Шрифт:
Интервал:
Закладка:
– Что? – резко переспросила она.
– Ничего, я просто говорю о времени.
– А.
– А вы о чем задумались?
– Ни о чем. – Она покачала головой. – Совсем ни о чем. Продолжай, что ты хотел сказать.
– Вот я и говорю. Знаете, я даже начал писать об этом эссе. О времени и переменах. О смерти, о росте. Пытаюсь подвести в нем итог своим размышлениям. Что-то вроде научного труда.
Она кивнула.
– Свод всего, во что я верю. Мое философское кредо. Я даже завернул его в бумагу и перевязал бечевкой на всякий случай.
– Так оно закончено?
– Почти. Осталось найти кого-нибудь, кто бы его перепечатал. Это рукопись.
– И что ты будешь с ней делать?
– Не знаю. Не уверен.
– Будешь пытаться опубликовать?
– Ну, наверное, я мог бы это опубликовать, если бы захотел. Я знаю одну женщину, которая работает в крупном издательстве. Но я не думаю, что это стоит делать. – Карл рассеянно сорвал травинку. – Наверное, я просто оставлю рукопись у себя и буду заглядывать в нее время от времени. Это ведь не вселенского значения труд. Скорее всего, на свете нет другого человека, кроме меня, кто станет это читать.
– Может, покажешь когда-нибудь мне.
Карл просиял.
– Интересная мысль. Могу почитать вам фрагменты. Не длинные, конечно. Кусочек оттуда, кусочек отсюда.
– Было бы неплохо.
Карл потеплел.
– Вы и правда не против? Если вам будет скучно, мы сразу же прекратим. Конечно, в основном там одни глупости, но местами довольно интересно. Так как? Хотите послушать?

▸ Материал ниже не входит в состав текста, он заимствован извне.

-- ==== Sys2Proof/Config.lean ====
section
/-! DEFINITION. The configuration NLA-CORE is elaborated with (R7, R20, R381, R103), which no port word changes (R468),
and the one free value of the spec, the sign and fraction of a NaN pattern (R475). Which configurations are legal and what
the defaults are is in `Machine/Elaboration.lean`. -/

namespace Sys2Proof

/-- How a platform attaches the host port: the parameter `PORT_ATTACH`, left OPEN. No rule reads it (R103, OPEN-1). -/
inductive PortAttach where
  | memoryMappedFifo
  | streamInterface
  | functionCall
  | otherMechanism (number : Nat)
  deriving DecidableEq, Repr

/-- The configuration parameters of R7. They are raw data: `Config.legal` says which values describe an instance. -/
structure Config where
  /-- `N`, the number of voice slots, legal in 1..64. -/
  n : Nat
  /-- `FS`, the sample rate in Hz, a binary32 value, legal when integer-valued in 8000..192000. -/
  fs : F32
  /-- `FRAMES`, TICKs per host callback; only the host uses it (R117). -/
  frames : Nat
  /-- `ECHO_BUF`, elements of an echo line. -/
  echoBuf : Nat
  /-- `COMB_BUF`, elements of a comb line. -/
  combBuf : Nat
  /-- `CTRL_MAP`: for each control ID a parameter id, or `none` for NONE (R381). -/
  ctrlMap : List (Option Nat)
  /-- `S_NOTE_ON`, the status byte of key-down. -/
  sNoteOn : Byte
  /-- `S_NOTE_OFF`, the status byte of key-up. -/
  sNoteOff : Byte
  /-- `S_CTRL`, the status byte of a control change. -/
  sCtrl : Byte
  /-- `DNC`, the denormal-cancelling bias (R18). -/
  dnc : F32
  /-- `PORT_ATTACH` (R103). -/
  portAttach : PortAttach
  deriving DecidableEq, Repr

/-- The free sign of the `n`-th NaN pattern that leaves the block. It has no body: nothing constrains it (R475). -/
opaque Config.nanSign : Nat → Bool

/-- The free fraction of the `n`-th NaN pattern that leaves the block. It has no body: nothing constrains it (R475). -/
opaque Config.nanFraction : Nat → BitVec 23

end Sys2Proof
end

– Хочу. – Барбара задумчиво смотрела на мальчика. Он улыбался ей, глядя на нее большими голубыми глазами. И снова ей вспомнилось, как он робко стоял у нее под дверью. Стоял в коридоре, собираясь с духом, чтобы постучать. Набираясь смелости перед тем, как исполнить задуманное. Он проделал это дважды. Один раз вечером, когда она убирала вещи. А второй раз днем, пока они с Верном были в ее комнате. И оба раза он приходил, высокий крупный мальчик с честными голубыми глазами и светлыми волосами. Зигфрид… Невинный юноша, посланный ради очищения и спасения.
Лицо Карла было невинно. Он улыбался тепло и открыто, без всякого тайного умысла или намерения. Вот и теперь он хочет почитать ей свое эссе.
Что это значит? Что-нибудь сверх заявленного им намерения? Нет. Карл был открыт и бесхитростен, как сам Христос. Если бы к ней обратился с подобным предложением кто-нибудь другой… Но она не могла себе представить, чтобы он лгал. У нее просто не укладывалось в голове, чтобы крупные черты этого светловолосого гиганта исказила хитрая гримаса.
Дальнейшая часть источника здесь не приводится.